However, with technology coming into play, the preparation and optimisation of feedstock selection and pretreatment have enhanced the yield and quality of biogas. Advanced sensors and monitoring systems enable real-time tracking of feedstock characteristics such as moisture content, organic composition, and pH levels. Additionally, sorting and shredding systems ensure uniformity and consistency in feedstock processing.
“Innovation is the cornerstone of progress in the renewable energy sector,” remarks Mr. Prajapati. Technology not only enables us to optimize the efficiency of biogas production but also unlocks the potential for scalability on a monumental level.
Advanced compressor innovations
Compression in the CBG Manufacturing plant is majorly used to increase the energy density of biogas and reduce its volume for easier storage and transportation. However, over time advanced compressor technologies have developed to enhance both in terms of pressure level and storage capacity. Some of the compressor technologies are reciprocating Compressors, screw Compressors and centrifugal Compressors. And out of these three advanced compressors, reciprocating compressors can achieve compression ratios of up to 20:1 which makes it suitable for pressures ranging from 100 to 300 bar. Moreover, advancements in lightweight and high-strength composite materials facilitate the development of cost-effective and durable storage tanks for CBG.

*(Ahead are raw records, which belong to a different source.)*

/-- R338 steps 3 and 4: its stores are acknowledged and its started commands have ended, and the loads issued before its
checkpoint have written their values. -/
def atRest (s : State) (ck x : Nat) : Bool :=
  !unacked s ck x 2 && !enginesBusy (s.ctx ck x) && (s.ctx ck x).loads.isEmpty

/-- Contexts of a launch that have not come to rest or left. -/
def launchBusy (s : State) (id : Nat) : Bool := !(members s id).isEmpty

/-- R337: an aborting launch ends when none of its contexts is left. -/
def abortDone (s : State) (id : Nat) : State :=
  match s.launch id with
  | some l =>
    match l.phase with
    | .aborting st => if launchBusy s id then s else endLaunch s id st
    | _ => s
  | none => s

/-- R337: abort a launch: every resident context rolls back and rests until its started commands have ended; unstarted
ones are discarded; open transactions abort with CAUSE 3. -/
def abortLaunch (s : State) (id status : Nat) : State :=
  let s0 := s.modLaunch id (fun l => { l with phase := .aborting status, readyQ := [], ranges := [], returned := [], passed := [] })
  let s1 := (members s id).foldl (fun s m =>
    let s' := if (s.ctx m.1 m.2).status == .resting then
        s.modCtx m.1 m.2 (fun c => { c with rest := some { kind := 2 } })
      else stopCtx s m.1 m.2 { kind := 2 }
    s'.modCtx m.1 m.2 (fun c =>
      { c with ec := c.ec.map (fun e => (e.1, { e.2 with cmds := e.2.cmds.filter (·.started) })) })) s0
  let s2 := (s1.ltxs.filter (fun t => t.launch == id && t.state == 0)).foldl (fun s t => ltxAbort s t 3 0) s1
  let s3 := (members s2 id).foldl (fun s m => if atRest s m.1 m.2 then leave s m.1 m.2 else s) s2
  abortDone s3 id

/-- R337: the trap policy of the launch disposes of a trapped record whose save area has been written. A continuation whose
checkpoint is the TRAP_PC bundle of its own pickup is parked. -/
def trapPolicy (s : State) (ck x cause : Nat) (l : Launch) : State :=
  let c := s.ctx ck x
  let p := pkgOf ck
  if l.policy = 0 then abortLaunch s l.id 6
  else
    let again := c.snap.pc == l.image.trapPc && !c.ckSince
    if l.policy = 1 && l.image.trapPc != 0xFFFFFFFF && !again then
      let s1 := s.devWrite p c.pasid c.recAddr (leBytes 8 (recordWord l.imageSlot l.image.trapPc 0 cause false false))
      pushReady (leave s1 ck x) l.id (dieOf ck) c.slot
    else leave s ck x

/-- R117 steps 3 to 5, R118, R216, R217, R222, R230: a context whose stores are acknowledged leaves by `yield` or `exit`: the record
is written with its KIND and goes to the ready list or the driver; or the item completes, its slot is free, and the launch ends
with its last item. -/
def finishLeave (s : State) (ck x : Nat) (r : RestInfo) (l : Launch) : State :=
  let c := s.ctx ck x
  if r.kind = 5 then
    let held := (s.core ck).chunks.find? (fun k => k.launch == c.launch && decide (k.lo < k.hi))
    let s1 := (leave s ck x).modCtx ck x (fun k => { k with prefer := held.map (fun h => (c.launch, h.hi)) })
    launchDone (s1.modLaunch c.launch (fun l =>
      { l with finished := l.finished + 1
               errors := if r.cause = 0 then l.errors else l.errors + 1
               used := l.used.filter (· != c.slot) })) c.launch
  else
    let w := recordWord l.imageSlot r.pc (r.kind - 2) 0 false false
    let s1 := leave (s.devWrite (pkgOf ck) c.pasid c.recAddr (recordBytes c w)) ck x
    if r.kind = 3 then pushReady s1 l.id (dieOf ck) c.slot else s1

/-- R338 steps 5 and 6, R36 step 5: the transactions of a pre-empted context abort, then the save area and the record
are written, and a trap's policy applies. A context of an aborted launch only leaves. -/
def finishRest (s : State) (ck x : Nat) : State :=
  let c := s.ctx ck x
  match c.rest, s.launchOf ck x with
  | some r, some l =>
    if r.kind = 2 then abortDone (leave s ck x) l.id
    else if 3 ≤ r.kind then finishLeave s ck x r l
    else
      let s0 :=
        if r.kind = 0 then
          (s.ltxs.filter (fun t => t.launch == l.id && t.state == 0 && t.parties.contains (4 * ck + x))).foldl
            (fun s t => ltxAbort s t 3 0) s
        else s
      let s1 := writeSaveArea s0 ck x r.tcause
      let w := recordWord l.imageSlot c.snap.pc 3 r.cause (r.kind == 1) true
      let s2 := s1.devWrite (pkgOf ck) c.pasid c.recAddr (recordBytes c w)
      if r.kind = 1 then trapPolicy (s2.count (pkgOf ck) 0x100020) ck x r.cause l
      else (leave s2 ck x).count (pkgOf ck) 0x100018
  | some _, none => leave s ck x
  | none, _ => s

/-- Finish a context that rests, if nothing holds it any more. -/
def settle (s : State) (ck x : Nat) : State :=
  if (s.ctx ck x).status == .resting && atRest s ck x then finishRest s ck x else s

/-- Table 4.4: TCAUSE of a trap: bundle index, `trap` code and cause. -/
def tcauseWord (pc code cause : Nat) : Word := BitVec.ofNat 64 (pc % 2 ^ 32 * 2 ^ 32 + code % 65536 * 65536 + cause % 256)

/-- R36: a trap strikes a context at a bundle index: it is rolled back to its last checkpoint, and as soon as its stores
are acknowledged and its started commands have ended, the save area and the record are written and the launch's trap
policy applies. -/
def takeTrap (s : State) (ck x cause pc code : Nat) : State :=
  settle (stopCtx s ck x { kind := 1, cause := cause, tcause := tcauseWord pc code cause }) ck x

/-- R335: a trap strikes a context that may rest already: one that rests for a pre-emption then rests for the trap. -/
def trapResting (s : State) (ck x cause pc : Nat) : State :=
  let c := s.ctx ck x
  if c.status == .resting && (match c.rest with | some r => r.kind != 0 | none => false) then settle s ck x
  else takeTrap s ck x cause pc 0

/-- R338: a pre-emption of a context that holds a continuation and no committing bundle in progress; R335: a deferred cause
resolves as the trap. -/
def preemptCtx (s : State) (ck x : Nat) : State :=
  let c := s.ctx ck x
  if c.deferred != 0 then takeTrap s ck x c.deferred c.arch.pc 0
  else settle (stopCtx s ck x { kind := 0 }) ck x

Gas purification and upgrading
To meet quality standards for use in various applications, biogas must undergo purification and upgrading processes to remove impurities and increase methane concentration. Advanced gas separation technologies such as pressure swing adsorption (PSA), membrane separation and High Pressure Water Scrubbing enable the removal of contaminants such as carbon dioxide, hydrogen sulfide, and moisture from biogas streams. Additionally, catalytic methanation processes can be employed to elevate methane content and improve gas energy density.
Moreover, advancements in purification and compression technologies have enabled the production of compressed biogas that meets the stringent quality standards required for commercial applications. This has opened up a myriad of opportunities for the utilization of CBG as a clean fuel alternative across various sectors, including transportation, industrial heating, and power generation.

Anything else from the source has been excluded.